─── Records for processing

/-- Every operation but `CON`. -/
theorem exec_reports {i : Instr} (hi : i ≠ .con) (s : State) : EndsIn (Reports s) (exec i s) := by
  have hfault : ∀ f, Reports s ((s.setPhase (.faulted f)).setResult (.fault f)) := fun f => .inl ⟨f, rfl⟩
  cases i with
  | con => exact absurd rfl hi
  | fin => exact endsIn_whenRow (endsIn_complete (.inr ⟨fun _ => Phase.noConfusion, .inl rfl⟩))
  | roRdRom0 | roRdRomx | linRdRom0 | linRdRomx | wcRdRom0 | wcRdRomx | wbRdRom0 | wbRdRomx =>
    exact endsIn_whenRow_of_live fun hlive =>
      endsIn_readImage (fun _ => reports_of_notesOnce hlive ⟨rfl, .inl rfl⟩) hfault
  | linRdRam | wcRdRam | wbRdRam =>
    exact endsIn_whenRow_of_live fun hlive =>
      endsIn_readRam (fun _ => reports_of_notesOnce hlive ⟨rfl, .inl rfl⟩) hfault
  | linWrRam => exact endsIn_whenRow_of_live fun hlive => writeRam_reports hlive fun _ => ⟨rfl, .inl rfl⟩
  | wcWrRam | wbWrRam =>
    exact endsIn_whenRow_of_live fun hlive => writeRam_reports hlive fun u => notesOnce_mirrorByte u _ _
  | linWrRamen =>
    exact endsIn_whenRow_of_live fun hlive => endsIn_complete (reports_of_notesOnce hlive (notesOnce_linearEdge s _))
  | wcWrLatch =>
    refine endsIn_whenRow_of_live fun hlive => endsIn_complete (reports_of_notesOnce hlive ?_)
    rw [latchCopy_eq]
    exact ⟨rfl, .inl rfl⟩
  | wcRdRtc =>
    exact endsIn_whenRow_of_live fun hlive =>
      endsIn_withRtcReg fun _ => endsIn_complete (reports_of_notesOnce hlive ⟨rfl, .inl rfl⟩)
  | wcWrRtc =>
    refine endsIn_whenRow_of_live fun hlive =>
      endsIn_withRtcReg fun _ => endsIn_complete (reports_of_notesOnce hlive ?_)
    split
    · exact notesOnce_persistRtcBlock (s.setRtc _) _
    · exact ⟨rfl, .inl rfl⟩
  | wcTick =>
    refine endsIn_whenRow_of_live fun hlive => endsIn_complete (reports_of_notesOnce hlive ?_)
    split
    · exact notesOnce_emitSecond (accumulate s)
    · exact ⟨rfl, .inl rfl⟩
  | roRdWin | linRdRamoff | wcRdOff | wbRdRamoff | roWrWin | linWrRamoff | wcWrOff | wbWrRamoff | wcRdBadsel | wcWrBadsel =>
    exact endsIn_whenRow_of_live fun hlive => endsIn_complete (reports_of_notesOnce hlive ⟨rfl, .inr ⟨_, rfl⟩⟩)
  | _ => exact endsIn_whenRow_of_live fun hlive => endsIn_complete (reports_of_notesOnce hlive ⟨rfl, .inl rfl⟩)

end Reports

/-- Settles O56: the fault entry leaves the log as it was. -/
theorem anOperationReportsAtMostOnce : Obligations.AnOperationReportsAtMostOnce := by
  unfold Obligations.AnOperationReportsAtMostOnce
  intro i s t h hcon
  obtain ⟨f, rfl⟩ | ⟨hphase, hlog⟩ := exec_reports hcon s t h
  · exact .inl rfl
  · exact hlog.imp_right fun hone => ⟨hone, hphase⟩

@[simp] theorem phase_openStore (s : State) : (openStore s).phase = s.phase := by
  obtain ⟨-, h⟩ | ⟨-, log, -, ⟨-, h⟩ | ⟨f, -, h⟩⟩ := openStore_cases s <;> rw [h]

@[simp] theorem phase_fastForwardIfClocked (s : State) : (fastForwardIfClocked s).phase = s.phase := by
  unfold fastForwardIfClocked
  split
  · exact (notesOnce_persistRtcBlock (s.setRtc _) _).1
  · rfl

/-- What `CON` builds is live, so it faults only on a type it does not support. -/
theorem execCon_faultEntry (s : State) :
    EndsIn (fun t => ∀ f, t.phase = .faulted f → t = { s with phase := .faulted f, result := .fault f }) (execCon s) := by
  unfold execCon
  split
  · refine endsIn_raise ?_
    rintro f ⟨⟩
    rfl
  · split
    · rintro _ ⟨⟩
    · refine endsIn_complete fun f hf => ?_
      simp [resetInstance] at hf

──────
─── Records for processing

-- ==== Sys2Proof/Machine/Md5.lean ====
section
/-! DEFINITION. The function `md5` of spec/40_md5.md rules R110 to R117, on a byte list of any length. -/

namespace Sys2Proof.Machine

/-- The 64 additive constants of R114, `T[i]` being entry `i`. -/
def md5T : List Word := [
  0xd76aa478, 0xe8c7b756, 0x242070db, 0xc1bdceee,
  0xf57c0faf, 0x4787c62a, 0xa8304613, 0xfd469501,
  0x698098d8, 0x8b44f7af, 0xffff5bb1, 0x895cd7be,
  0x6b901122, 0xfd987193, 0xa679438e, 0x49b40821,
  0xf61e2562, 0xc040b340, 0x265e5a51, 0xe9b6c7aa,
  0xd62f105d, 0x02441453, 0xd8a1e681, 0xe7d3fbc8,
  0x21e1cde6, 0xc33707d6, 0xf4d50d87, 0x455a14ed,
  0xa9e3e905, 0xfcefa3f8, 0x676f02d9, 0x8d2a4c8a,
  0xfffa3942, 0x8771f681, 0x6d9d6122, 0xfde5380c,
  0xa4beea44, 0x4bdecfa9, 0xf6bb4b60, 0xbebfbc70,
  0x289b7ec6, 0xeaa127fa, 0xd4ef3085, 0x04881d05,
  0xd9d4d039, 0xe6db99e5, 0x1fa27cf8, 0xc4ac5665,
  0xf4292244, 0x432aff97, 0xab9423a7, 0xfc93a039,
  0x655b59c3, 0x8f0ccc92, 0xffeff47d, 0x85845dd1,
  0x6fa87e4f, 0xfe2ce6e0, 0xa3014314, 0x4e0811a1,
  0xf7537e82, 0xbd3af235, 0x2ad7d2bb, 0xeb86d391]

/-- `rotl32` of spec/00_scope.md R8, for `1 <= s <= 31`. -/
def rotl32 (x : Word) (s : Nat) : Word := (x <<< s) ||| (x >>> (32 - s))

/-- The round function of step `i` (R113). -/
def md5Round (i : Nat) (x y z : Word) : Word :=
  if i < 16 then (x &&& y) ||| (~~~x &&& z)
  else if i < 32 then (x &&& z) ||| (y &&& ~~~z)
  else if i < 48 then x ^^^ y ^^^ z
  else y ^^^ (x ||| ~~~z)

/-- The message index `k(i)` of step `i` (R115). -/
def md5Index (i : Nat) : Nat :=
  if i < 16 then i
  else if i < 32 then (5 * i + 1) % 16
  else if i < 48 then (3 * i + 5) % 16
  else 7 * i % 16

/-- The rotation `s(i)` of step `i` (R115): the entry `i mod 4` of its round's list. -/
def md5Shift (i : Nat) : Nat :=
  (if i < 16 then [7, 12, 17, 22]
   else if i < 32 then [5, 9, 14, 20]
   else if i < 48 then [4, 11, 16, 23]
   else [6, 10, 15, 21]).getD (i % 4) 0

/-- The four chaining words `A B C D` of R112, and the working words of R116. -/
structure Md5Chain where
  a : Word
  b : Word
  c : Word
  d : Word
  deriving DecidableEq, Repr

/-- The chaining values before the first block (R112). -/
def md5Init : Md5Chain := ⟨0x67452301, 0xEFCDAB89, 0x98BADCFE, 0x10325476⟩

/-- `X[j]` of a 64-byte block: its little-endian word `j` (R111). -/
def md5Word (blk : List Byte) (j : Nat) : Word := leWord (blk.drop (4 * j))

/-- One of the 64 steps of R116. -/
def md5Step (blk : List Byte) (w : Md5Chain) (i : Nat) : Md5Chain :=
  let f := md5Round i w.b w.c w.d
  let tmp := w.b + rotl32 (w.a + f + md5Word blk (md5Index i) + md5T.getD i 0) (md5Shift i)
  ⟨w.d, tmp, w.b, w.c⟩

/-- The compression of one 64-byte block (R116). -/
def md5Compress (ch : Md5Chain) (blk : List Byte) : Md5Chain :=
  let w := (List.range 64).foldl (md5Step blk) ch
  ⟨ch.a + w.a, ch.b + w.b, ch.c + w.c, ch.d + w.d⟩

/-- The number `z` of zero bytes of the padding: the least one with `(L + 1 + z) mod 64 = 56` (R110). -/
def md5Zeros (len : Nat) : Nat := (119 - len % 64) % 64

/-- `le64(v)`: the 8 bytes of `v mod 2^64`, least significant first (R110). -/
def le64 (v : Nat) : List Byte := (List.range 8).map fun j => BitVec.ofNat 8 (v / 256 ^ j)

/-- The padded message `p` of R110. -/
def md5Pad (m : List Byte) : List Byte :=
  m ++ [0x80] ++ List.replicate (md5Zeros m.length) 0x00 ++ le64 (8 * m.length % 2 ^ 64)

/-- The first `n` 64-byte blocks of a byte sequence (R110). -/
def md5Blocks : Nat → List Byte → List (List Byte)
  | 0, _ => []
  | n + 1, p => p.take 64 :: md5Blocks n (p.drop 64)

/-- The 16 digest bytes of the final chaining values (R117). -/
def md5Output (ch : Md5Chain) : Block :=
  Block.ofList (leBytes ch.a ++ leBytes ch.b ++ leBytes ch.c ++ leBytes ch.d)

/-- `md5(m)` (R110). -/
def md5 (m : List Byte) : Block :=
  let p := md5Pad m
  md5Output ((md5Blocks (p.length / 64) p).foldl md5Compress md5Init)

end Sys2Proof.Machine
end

──────

**Exercise prompt**
Within the entries above, find each line where "hphase" appears; copy every one.

**Written answer**
  obtain ⟨f, rfl⟩ | ⟨hphase, hlog⟩ := exec_reports hcon s t h
  · exact hlog.imp_right fun hone => ⟨hone, hphase⟩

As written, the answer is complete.